-- ==== Sys2Proof/Laws/Display.lean ====
section
/-! SUPPORT. The draw loops pixel by pixel: what a draw leaves on each pixel and when it reports a collision
(44_display.md R221 to R223). -/

namespace Sys2Proof.Machine

theorem FrameBuffer.pixel_setPixel (fb : FrameBuffer) (x y : Nat) (b : Bool) (px py : Nat) :
    (fb.setPixel x y b).pixel px py =
      if px = x ∧ py = y ∧ x < 64 ∧ y < 32 then b else fb.pixel px py := by
  unfold FrameBuffer.setPixel
  by_cases h : x < 64 ∧ y < 32
  · rw [dif_pos h]
    unfold FrameBuffer.pixel
    by_cases hp : px < 64 ∧ py < 32
    · simp only [dif_pos hp, Vector.getElem_set]
      by_cases hy : y = py
      · subst hy
        simp only [if_true, Vector.getElem_set]
        by_cases hx : x = px
        · subst hx; simp [h]
        · have : ¬ px = x := fun e => hx e.symm
          simp [hx, this]
      · have : ¬ py = y := fun e => hy e.symm
        simp [hy, this]
    · rw [dif_neg hp, dif_neg hp, if_neg (by omega)]
  · rw [dif_neg h, if_neg (by omega)]

@[simp] theorem FrameBuffer.pixel_clear (px py : Nat) : FrameBuffer.clear.pixel px py = false := by
  unfold FrameBuffer.pixel FrameBuffer.clear
  split <;> simp

/-- A pixel outside the bitmap reads as not set. -/
theorem FrameBuffer.pixel_outside (fb : FrameBuffer) {px py : Nat} (h : ¬(px < 64 ∧ py < 32)) :
    fb.pixel px py = false := by
  rw [FrameBuffer.pixel, dif_neg h]

/-- Two bitmaps with the same pixels are equal. -/
theorem FrameBuffer.ext_pixel {f g : FrameBuffer} (h : ∀ px py, f.pixel px py = g.pixel px py) : f = g := by
  refine Vector.ext fun y hy => Vector.ext fun x hx => ?_
  have := h x y
  simpa only [FrameBuffer.pixel, dif_pos (⟨hx, hy⟩ : x < 64 ∧ y < 32)] using this

/-- Whether column `px` is among the `m` columns from `c` on of a sprite row at `ox`, and its bit is set. -/
def columnBit (ox c m : Nat) (b : Byte) (px : Nat) : Bool :=
  decide (ox + c ≤ px ∧ px < ox + c + m ∧ px ≤ 63) && b.getLsbD (7 - (px - ox))

theorem columnBit_zero (ox c : Nat) (b : Byte) (px : Nat) : columnBit ox c 0 b px = false := by
  unfold columnBit
  rw [decide_eq_false (by omega), Bool.false_and]

theorem drawColumns_pixel (ox y : Nat) (b : Byte) (m : Nat) (px py : Nat) :
    ∀ (c : Nat) (fb : FrameBuffer) (hit : Bool),
      (drawColumns ox y b (List.range' c m) (fb, hit)).1.pixel px py =
        (fb.pixel px py ^^ (decide (py = y ∧ y < 32) && columnBit ox c m b px)) := by
  induction m with
  | zero => intro c fb hit; simp [drawColumns, columnBit_zero]
  | succ m ih =>
    intro c fb hit
    rw [List.range'_succ, drawColumns]
    split
    · rename_i hclip
      have : columnBit ox c (m + 1) b px = false := by simp [columnBit]; omega
      simp [this]
    · rename_i hin
      rw [ih, FrameBuffer.pixel_setPixel]
      by_cases hy : py = y ∧ y < 32
      · obtain ⟨rfl, hy⟩ := hy
        by_cases hx : px = ox + c
        · subst hx
          have h0 : columnBit ox (c + 1) m b (ox + c) = false := by simp [columnBit]
          have h1 : columnBit ox c (m + 1) b (ox + c) = b.getLsbD (7 - c) := by
            simp [columnBit, show ox + c ≤ 63 by omega]
          rw [if_pos (by omega), h0, h1]; simp [hy]
        · have : columnBit ox (c + 1) m b px = columnBit ox c (m + 1) b px := by
            simp only [columnBit]; congr 2; simp; omega
          rw [if_neg (by omega), this]
      · rw [if_neg (by omega)]; simp [hy]

theorem drawColumns_hit (ox y : Nat) (b : Byte) (m : Nat) :
    ∀ (c : Nat) (fb : FrameBuffer) (hit : Bool),
      (drawColumns ox y b (List.range' c m) (fb, hit)).2 = true ↔
        hit = true ∨ ∃ px, columnBit ox c m b px = true ∧ fb.pixel px y = true := by
  induction m with
  | zero => intro c fb hit; simp [drawColumns, columnBit_zero]
  | succ m ih =>
    intro c fb hit
    rw [List.range'_succ, drawColumns]
    split
    · rename_i hclip
      have : ∀ px, columnBit ox c (m + 1) b px = false := by intro px; simp [columnBit]; omega
      simp [this]
    · rename_i hin
      rw [ih]
      have hstep : ∀ px, columnBit ox c (m + 1) b px =
          (columnBit ox (c + 1) m b px || (decide (px = ox + c) && b.getLsbD (7 - c))) := by
        intro px
        by_cases hx : px = ox + c
        · subst hx; simp [columnBit]; omega
        · have : columnBit ox (c + 1) m b px = columnBit ox c (m + 1) b px := by
            simp only [columnBit]; congr 2; simp; omega
          simp [this, hx]
      have hother : ∀ px, columnBit ox (c + 1) m b px = true → px ≠ ox + c := by
        intro px h; simp [columnBit] at h; omega
      constructor
      · rintro (h | ⟨px, hbit, hpix⟩)
        · simp only [Bool.or_eq_true, Bool.and_eq_true] at h
          rcases h with h | ⟨h1, h2⟩
          · exact .inl h
          · exact .inr ⟨ox + c, by simp [hstep, h1], h2⟩
        · rw [FrameBuffer.pixel_setPixel, if_neg (fun hc => hother px hbit hc.1)] at hpix
          exact .inr ⟨px, by simp [hstep, hbit], hpix⟩
      · rintro (h | ⟨px, hbit, hpix⟩)
        · exact .inl (by simp [h])
        · rw [hstep, Bool.or_eq_true, Bool.and_eq_true, decide_eq_true_eq] at hbit
          rcases hbit with hbit | ⟨rfl, hbit⟩
          · refine .inr ⟨px, hbit, ?_⟩
            rwa [FrameBuffer.pixel_setPixel, if_neg (fun hc => hother px hbit hc.1)]
          · exact .inl (by simp [hbit, hpix])

/-- The sprite bit that a draw of `bytes` with origin `(ox, y)` lands on pixel `(px, py)`; false where the
sprite does not reach or is clipped (R221). -/
def rowsBit (ox y : Nat) (bytes : List Byte) (px py : Nat) : Bool :=
  decide (y ≤ py ∧ py < y + bytes.length ∧ py < 32) && columnBit ox 0 8 (bytes.getD (py - y) 0) px

theorem rowsBit_nil (ox y px py : Nat) : rowsBit ox y [] px py = false := by
  unfold rowsBit
  rw [decide_eq_false (by simp; omega), Bool.false_and]

theorem rowsBit_cons (ox y : Nat) (b : Byte) (bs : List Byte) (px py : Nat) :
    rowsBit ox y (b :: bs) px py =
      ((decide (py = y ∧ y < 32) && columnBit ox 0 8 b px) || rowsBit ox (y + 1) bs px py) := by
  unfold rowsBit
  rcases Nat.lt_trichotomy py y with h | rfl | h
  · simp [show ¬ y ≤ py by omega, show ¬ py = y by omega, show ¬ y + 1 ≤ py by omega]
  · simp
  · obtain ⟨k, hk⟩ : ∃ k, py - y = k + 1 := ⟨py - y - 1, by omega⟩
    rw [hk, List.getD_cons_succ, show py - (y + 1) = k by omega]
    simp only [List.length_cons, show ¬ py = y by omega, false_and, decide_false, Bool.false_and,
      Bool.false_or]
    congr 2; simp; omega

/-- A draw leaves each pixel XORed with the sprite bit that lands on it. -/
theorem drawRows_pixel (ox : Nat) (bytes : List Byte) (px py : Nat) :
    ∀ (y : Nat) (fb : FrameBuffer) (hit : Bool),
      (drawRows ox y bytes (fb, hit)).1.pixel px py =
        (fb.pixel px py ^^ rowsBit ox y bytes px py) := by
  induction bytes with
  | nil => intro y fb hit; simp [drawRows, rowsBit_nil]
  | cons b bs ih =>
    intro y fb hit
    rw [drawRows, ih, List.range_eq_range', drawColumns_pixel, rowsBit_cons]
    by_cases h : py = y
    · subst h
      have : rowsBit ox (py + 1) bs px py = false := by simp [rowsBit]
      simp [this]
    · simp [h]

/-- A draw reports a collision iff a sprite bit lands on a pixel that was set before the draw. -/
theorem drawRows_hit (ox : Nat) (bytes : List Byte) :
    ∀ (y : Nat) (fb : FrameBuffer) (hit : Bool),
      (drawRows ox y bytes (fb, hit)).2 = true ↔
        hit = true ∨ ∃ px py, rowsBit ox y bytes px py = true ∧ fb.pixel px py = true := by
  induction bytes with
  | nil => intro y fb hit; simp [drawRows, rowsBit_nil]
  | cons b bs ih =>
    intro y fb hit
    rw [drawRows, ih, List.range_eq_range', drawColumns_hit]
    have hpix := fun px py => drawColumns_pixel ox y b 8 px py 0 fb hit
    constructor
    · rintro ((h | ⟨px, hbit, hset⟩) | ⟨px, py, hbit, hset⟩)
      · exact .inl h
      · refine .inr ⟨px, y, ?_, hset⟩
        have hy : y < 32 := by
          by_contra hy
          rw [fb.pixel_outside (by omega)] at hset
          exact Bool.noConfusion hset
        rw [rowsBit_cons]; simp [hy, hbit]
      · have hy : ¬ py = y := by
          rintro rfl; simp [rowsBit] at hbit
        rw [hpix] at hset
        refine .inr ⟨px, py, ?_, by simpa [hy] using hset⟩
        rw [rowsBit_cons, hbit]; simp
    · rintro (h | ⟨px, py, hbit, hset⟩)
      · exact .inl (.inl h)
      · rw [rowsBit_cons, Bool.or_eq_true, Bool.and_eq_true, decide_eq_true_eq] at hbit
        rcases hbit with ⟨⟨rfl, -⟩, hbit⟩ | hbit
        · exact .inl (.inr ⟨px, hbit, hset⟩)
        · have hy : ¬ py = y := by
            rintro rfl; simp [rowsBit] at hbit
          exact .inr ⟨px, py, hbit, by rw [hpix]; simpa [hy] using hset⟩

/-- The bytes at I, as reads of memory. -/
theorem State.getD_bytesAtIndex (s : State) (count k : Nat) (h : k < count) :
    (s.bytesAtIndex count).getD k 0 = s.readByte (s.index.toNat + k) := by
  simp [State.bytesAtIndex, State.indexAddr, List.getD, h]

end Sys2Proof.Machine
end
──────────
Directions> Where the word "reads" shows up in a line of the records above, count that line; then give the count by itself.

Written solution> 2